How to complete this task –
Count every line of the listing where the string "reading" occurs, and reply with the count alone.

Data for the task –
───

/-- The record window (R183): CURSOR sets the cursor unless hold is set, and is BAD_ARG for an unknown space or an index above
its last; READ carries whole records from the cursor, as many as n, the space and the layouts of 11.5 allow, and advances the
cursor by their number unless hold is set; at the space's end it is END with count 0; HOLD marks the cursor, and RELEASE
returns to the mark or is NOT_ALLOWED without hold. An n of 0 is BAD_ARG (R174, R189). The bytes of the CELL, STRING, QUEUE
and SLOT records are those of 11.5 by the codes of 11.3, which Safety lists. Left open by the manual, and so by the statement,
are the rounding of the two times in seconds (log 16), the priority bit of a slot without a priority, and the bits beside the
reason and end reason codes of an absent outcome (log 17). That round_ml of an absent water outcome shows 0xFFFF is the
model's deduction from the general sentence of 11.5 on absent values (log 17, DEDUCED). The codes of the rect_order command in
byte 2 of a STRING record are those that 11.5 lists for the SLOT record (log 48, DEDUCED). The bits of the four presence flags
of a SLOT record are the model's choice (log 23). That the record shows a value fresh through the millisecond of its expiry is
the model's choice (log 25), of the two that R12 allows. -/
def Obligations.RecordWindowMoves : Prop :=
  (∀ (s : State) (i : CellIx) (c : Cell), c = s.cell i → s.record .cell i.val = some
    (bytesBE 2 (c.voltage.getD 0xFFFF) ++ bytesSigned 2 (c.temp.getD 0x7FFF)
      ++ [BitVec.ofNat 8 (codeIn levelCodes c.level + (if c.vExpiry.any fun e => decide (s.now ≤ e) then 8 else 0)
          + (if c.tExpiry.any fun e => decide (s.now ≤ e) then 16 else 0) + (if c.wateringFault then 32 else 0)
          + 64 * c.unconfirmed)]
      ++ bytesBE 3 c.deficit ++ bytesBE 2 c.lastDose
      ++ [match c.confirmDeadline with | none => 0xFF | some e => BitVec.ofNat 8 ((e - s.now + 59999) / 60000)]))
  ∧ (∀ (s : State) (k : Nat) (e : Entry), s.queue[k]? = some e → s.record .queue k = some
    ([BitVec.ofNat 8 (e.string.val + (if e.kind = .water then 8 else 0) + (if e.priority = .urgent then 16 else 0)
          + 32 * codeIn [.auto, .request, .recipe] e.origin),
        BitVec.ofNat 8 (16 * e.recipe + (1 + codeIn reasonCodes e.reason))]
      ++ bytesBE 2 e.stamp.day ++ bytesBE 2 e.stamp.minute))
  ∧ (∀ (s : State) (sl : SlotId) (r : SlotRec), r = s.slot sl → ∃ (run susp : Nat) (urgent : Bool),
    r.runElapsed < 1000 * run + 1000 ∧ 1000 * run < r.runElapsed + 1000
    ∧ r.suspendedTotal < 1000 * susp + 1000 ∧ 1000 * susp < r.suspendedTotal + 1000
    ∧ (∀ p, r.priority = some p → urgent = decide (p = .urgent))
    ∧ s.record .slot (match sl with | .A => 0 | .B => 1) = some
      ([BitVec.ofNat 8 (16 * (match r.string with | some i => i.val | none => 15) + r.recipe),
          BitVec.ofNat 8 (16 * r.index + r.entriesCompleted),
          BitVec.ofNat 8 ((match r.entryState with | none => 0 | some e => 1 + codeIn entryCodes e)
            + (match r.resumeState with | none => 0 | some .run => 8 | some .direct => 16) + (if r.cut then 32 else 0)
            + (if r.waterCalled then 64 else 0) + (if r.triggerStarted then 128 else 0)),
          BitVec.ofNat 8 ((if r.reasons.source then 1 else 0) + (if r.reasons.stale then 2 else 0)
            + (if r.reasons.hot then 4 else 0) + (if r.reasons.blind then 8 else 0) + (if urgent then 16 else 0)
            + (match r.lastOrder with | none => 0 | some .off => 32 | some (.on _ _) => 64)),
          BitVec.ofNat 8 (16 * (match r.reason with | none => 0 | some x => 1 + codeIn reasonCodes x)
            + (if r.sourceWaitStart = none then 0 else 1) + (if r.critStart = none then 0 else 2)
            + (if r.settleEnd = none then 0 else 4) + (if r.entryEnd = none then 0 else 8))]
        ++ bytesBE 2 r.limit
        ++ (match r.lastOrder with
          | none => [0xFF, 0xFF, 0xFF, 0xFF]
          | some .off => [0, 0, 0, 0]
          | some (.on v a) => bytesBE 2 v ++ bytesBE 2 a)
        ++ bytesBE 2 r.dEff ++ bytesBE 3 run ++ bytesBE 2 susp ++ bytesBE 2 r.directV ++ bytesBE 2 r.directI))
  ∧ (∀ (s : State) (i : Str) (q : Reading) (c : Charge) (r : Control), q = s.reading i → c = s.charge i → r = s.control i →
    ∃ eq water : List Byte,
      (∀ o, r.lastEqOutcome = some o → eq = [BitVec.ofNat 8 (16 * o.recipe + o.entries),
          BitVec.ofNat 8 (16 * (match o.reason with | none => 0 | some x => 1 + codeIn reasonCodes x)
            + (if o.cut then 1 else 0)),
          BitVec.ofNat 8 (match o.endReason with | none => 0 | some x => 1 + codeIn endCodes x)] ++ bytesBE 4 o.amount)
      ∧ (r.lastEqOutcome = none → eq.length = 7 ∧ (eq.getD 1 0 &&& 0xFE) = 0 ∧ eq.getD 2 0 = 0)
      ∧ (∀ o, r.lastWaterOutcome = some o → water = bytesBE 2
            (2048 * (match o.endReason with | none => 0 | some x => 1 + codeIn endCodes x)
              + 128 * (match o.reason with | none => 0 | some x => 1 + codeIn reasonCodes x)
              + (if o.cut then 64 else 0) + o.entries)
          ++ bytesBE 2 o.amount)
      ∧ (r.lastWaterOutcome = none → water.length = 4 ∧ water.getD 0 0 = 0 ∧ (water.getD 1 0 &&& 0xA0) = 0
          ∧ water.drop 2 = [0xFF, 0xFF])
      ∧ s.record .string i.val = some
        ([BitVec.ofNat 8 (codeIn stateCodes r.state + (match r.slot with | none => 0 | some .A => 8 | some .B => 16)
              + (match r.variant with | none => 0 | some .normal => 32 | some .gas => 64 | some .fast => 96)
              + (if r.step = some .confirm then 128 else 0)),
            BitVec.ofNat 8 ((if c.assumed then 1 else 0) + (if c.gap then 2 else 0) + (if c.floor then 4 else 0)
              + (if c.discharging then 8 else 0) + (if q.dry then 16 else 0) + (if r.heldOrder = none then 0 else 32)
              + (if c.fullTimer = none then 0 else 64) + (if c.spreadTimer = none then 0 else 128)),
            BitVec.ofNat 8 ((match r.endReason with | none => 0 | some x => 1 + codeIn endCodes x)
              + (match r.rectOrder with | none => 0 | some .off => 32 | some (.on _ _) => 64)
              + (if c.disStart = none then 0 else 128))]
          ++ bytesSigned 4 c.qBal ++ bytesSigned 2 c.fine ++ bytesBE 2 c.wAcc ++ bytesBE 4 c.oTotal ++ bytesBE 4 c.dDis
          ++ bytesSigned 2 c.current ++ bytesBE 2 c.daysSinceEq
          ++ (match r.holdoffUntil with
            | none => [0xFF, 0xFF, 0xFF, 0xFF]
            | some h => bytesBE 2 h.day ++ bytesBE 2 h.minute)
          ++ bytesBE 2 (q.terminalV.getD 0xFFFF) ++ bytesSigned 2 (q.ts.getD 0x7FFF) ++ bytesBE 2 (q.spread.getD 0xFFFF)
          ++ [BitVec.ofNat 8 (q.freshCells + 32 * (match q.lastPosition with
                | none => 7 | some .openPos => 0 | some .bus => 1 | some .eq => 2 | some .moving => 3)),
              match r.confirmLeft with | none => 0xFF | some t => BitVec.ofNat 8 ((t + 999) / 1000)]
          ++ eq ++ water))
  ∧ ∀ (s : State) (dt : Nat) (src : Byte), s.takesFrom src →
    (∀ sp (space index : Byte), spaceOf space = some sp →
      (index.toNat ≤ (match sp with | .cell => 191 | .string => 7 | .queue => 15 | .slot => 1) →
        (s.mgmt.held = false → exec (.cursor dt src space index) s = .next (((s.begin dt).modMgmt fun m =>
          { m with cursor := ⟨sp, index.toNat⟩ }).replied src 0x20 .ok 0 []).quietEnd)
        ∧ (s.mgmt.held = true →
          exec (.cursor dt src space index) s = .next ((s.begin dt).replied src 0x20 .notAllowed 0 []).quietEnd))
      ∧ ((match sp with | .cell => 191 | .string => 7 | .queue => 15 | .slot => 1) < index.toNat → s.mgmt.held = false →
        exec (.cursor dt src space index) s = .next ((s.begin dt).replied src 0x20 .badArg 0 []).quietEnd))
    ∧ (∀ space index : Byte, 3 < space.toNat → s.mgmt.held = false →
      exec (.cursor dt src space index) s = .next ((s.begin dt).replied src 0x20 .badArg 0 []).quietEnd)
    ∧ exec (.hold dt src) s = .next (((s.begin dt).modMgmt fun m =>
        { m with mark := some m.cursor, held := true }).replied src 0x23 .ok 0 []).quietEnd
    ∧ (∀ c, s.mgmt.held = true → s.mgmt.mark = some c → exec (.release dt src) s = .next (((s.begin dt).modMgmt fun m =>
        { m with cursor := c, mark := none, held := false }).replied src 0x24 .ok 0 []).quietEnd)
    ∧ (s.mgmt.held = false →
      exec (.release dt src) s = .next ((s.begin dt).replied src 0x24 .notAllowed 0 []).quietEnd)
    ∧ exec (.read dt src 0) s = .next ((s.begin dt).replied src 0x21 .badArg 0 []).quietEnd
    ∧ ∀ (n : Byte) (size k : Nat), 1 ≤ n.toNat →
      size = (match s.mgmt.cursor.space with | .cell => 192 | .string => 8 | .queue => s.queue.length | .slot => 2) →
      (size ≤ s.mgmt.cursor.index →
        exec (.read dt src n) s = .next ((s.begin dt).replied src 0x21 .ended 0 []).quietEnd)
      ∧ (s.mgmt.cursor.index < size →
        k = min (min n.toNat (match s.mgmt.cursor.space with | .cell => 4 | .string => 1 | .queue => 7 | .slot => 2))
          (size - s.mgmt.cursor.index) →
        exec (.read dt src n) s = .next (((s.begin dt).modMgmt fun m =>
          if m.held = true then m else { m with cursor := { m.cursor with index := m.cursor.index + k } }).replied
            src 0x21 .ok k
            ((List.range k).flatMap fun j =>
              ((s.begin dt).record s.mgmt.cursor.space (s.mgmt.cursor.index + j)).getD [])).quietEnd)

/-- WRITE (R29, R184) at a cell of a present string replaces deficit_mg, at most 999,999, and clears watering_fault and
unconfirmed; at a present string it writes the items its select bits carry; in both cases the cursor advances by 1, whatever
hold is. At an unused cell record, an absent string, and in QUEUE and SLOT it is NOT_ALLOWED, past the end of a space END. In
CELL with fewer than 4 argument bytes and in STRING with fewer than 7 it is BAD_ARG, which R174 judges before the state; that
this holds past the end of the space too is the model's reading (log 14). That a WRITE past the end of QUEUE or SLOT is END
and not NOT_ALLOWED is the model's choice between two lines of R184 (log 14). -/
def Obligations.WriteSetsTheRecordAtTheCursor : Prop :=
  ∀ (s : State) (dt : Nat) (src : Byte), s.takesFrom src →
    (∀ (i : CellIx) (a b c d : Byte) (rest : List Byte), s.mgmt.cursor = ⟨.cell, i.val⟩ →
      (s.cfg (cellStr i)).present = true → (cellPos i).val < (s.cfg (cellStr i)).cells →
      exec (.write dt src (a :: b :: c :: d :: rest)) s = .next ((((s.begin dt).modCell i fun r =>
          { r with
            deficit := min 999999 (16777216 * a.toNat + 65536 * b.toNat + 256 * c.toNat + d.toNat)
            wateringFault := false, unconfirmed := 0 }).modMgmt fun m =>
          { m with cursor := ⟨.cell, i.val + 1⟩ }).replied src 0x22 .ok 0 []).quietEnd)
    ∧ (∀ (i : CellIx) (args : List Byte), s.mgmt.cursor = ⟨.cell, i.val⟩ → 4 ≤ args.length →
      ((s.cfg (cellStr i)).present = false ∨ (s.cfg (cellStr i)).cells ≤ (cellPos i).val) →
      exec (.write dt src args) s = .next ((s.begin dt).replied src 0x22 .notAllowed 0 []).quietEnd)
    ∧ (∀ (i : Str) (sel q3 q2 q1 q0 d1 d0 : Byte) (rest : List Byte) (v : Int), s.mgmt.cursor = ⟨.string, i.val⟩ →
      (s.cfg i).present = true → v = (q3 ++ q2 ++ q1 ++ q0).toInt →
      ∃ w : State, exec (.write dt src (sel :: q3 :: q2 :: q1 :: q0 :: d1 :: d0 :: rest)) s = .next w.settle
        ∧ w.mgmt = { s.mgmt with cursor := ⟨.string, i.val + 1⟩ }
        ∧ w.ring.replies = s.ring.replies ++ [⟨src, s.ring.ownAddress, 0x31, [0x22, 0]⟩]
        ∧ (if sel.getLsbD 0 then
            (w.charge i).qBal = max (-(((s.cfg i).capacityAh * 3600 : Nat) : Int)) (min 0 v) ∧ (w.charge i).fine = 0
              ∧ (w.charge i).assumed = false ∧ (w.charge i).floor = false ∧ (w.charge i).gap = false
          else (w.charge i).qBal = (s.charge i).qBal ∧ (w.charge i).assumed = (s.charge i).assumed)
        ∧ (w.charge i).daysSinceEq
            = (if sel.getLsbD 1 then 256 * d1.toNat + d0.toNat else (s.charge i).daysSinceEq)
        ∧ (w.control i).holdoffUntil = (if sel.getLsbD 2 then none else (s.control i).holdoffUntil)
        ∧ (w.charge i).oTotal = (s.charge i).oTotal ∧ (w.charge i).dDis = (s.charge i).dDis
        ∧ (w.control i).state = (s.control i).state
        ∧ (∀ j, j ≠ i → w.str j = (s.begin dt).str j)
        ∧ w.cells = s.cells ∧ w.queue = s.queue ∧ w.water = s.water ∧ w.images = s.images)
    ∧ (∀ (i : Str) (args : List Byte), s.mgmt.cursor = ⟨.string, i.val⟩ → 7 ≤ args.length →
      (s.cfg i).present = false →
      exec (.write dt src args) s = .next ((s.begin dt).replied src 0x22 .notAllowed 0 []).quietEnd)
    ∧ (∀ (ix : Nat) (args : List Byte),
      ((s.mgmt.cursor = ⟨.cell, ix⟩ ∧ args.length < 4) ∨ (s.mgmt.cursor = ⟨.string, ix⟩ ∧ args.length < 7) →
        exec (.write dt src args) s = .next ((s.begin dt).replied src 0x22 .badArg 0 []).quietEnd)
      ∧ ((s.mgmt.cursor = ⟨.queue, ix⟩ ∧ ix < s.queue.length) ∨ (s.mgmt.cursor = ⟨.slot, ix⟩ ∧ ix < 2) →
        exec (.write dt src args) s = .next ((s.begin dt).replied src 0x22 .notAllowed 0 []).quietEnd)
      ∧ ((s.mgmt.cursor = ⟨.cell, ix⟩ ∧ 192 ≤ ix ∧ 4 ≤ args.length)
          ∨ (s.mgmt.cursor = ⟨.string, ix⟩ ∧ 8 ≤ ix ∧ 7 ≤ args.length)
          ∨ (s.mgmt.cursor = ⟨.queue, ix⟩ ∧ s.queue.length ≤ ix) ∨ (s.mgmt.cursor = ⟨.slot, ix⟩ ∧ 2 ≤ ix) →
        exec (.write dt src args) s = .next ((s.begin dt).replied src 0x22 .ended 0 []).quietEnd))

───

Expected answer –
2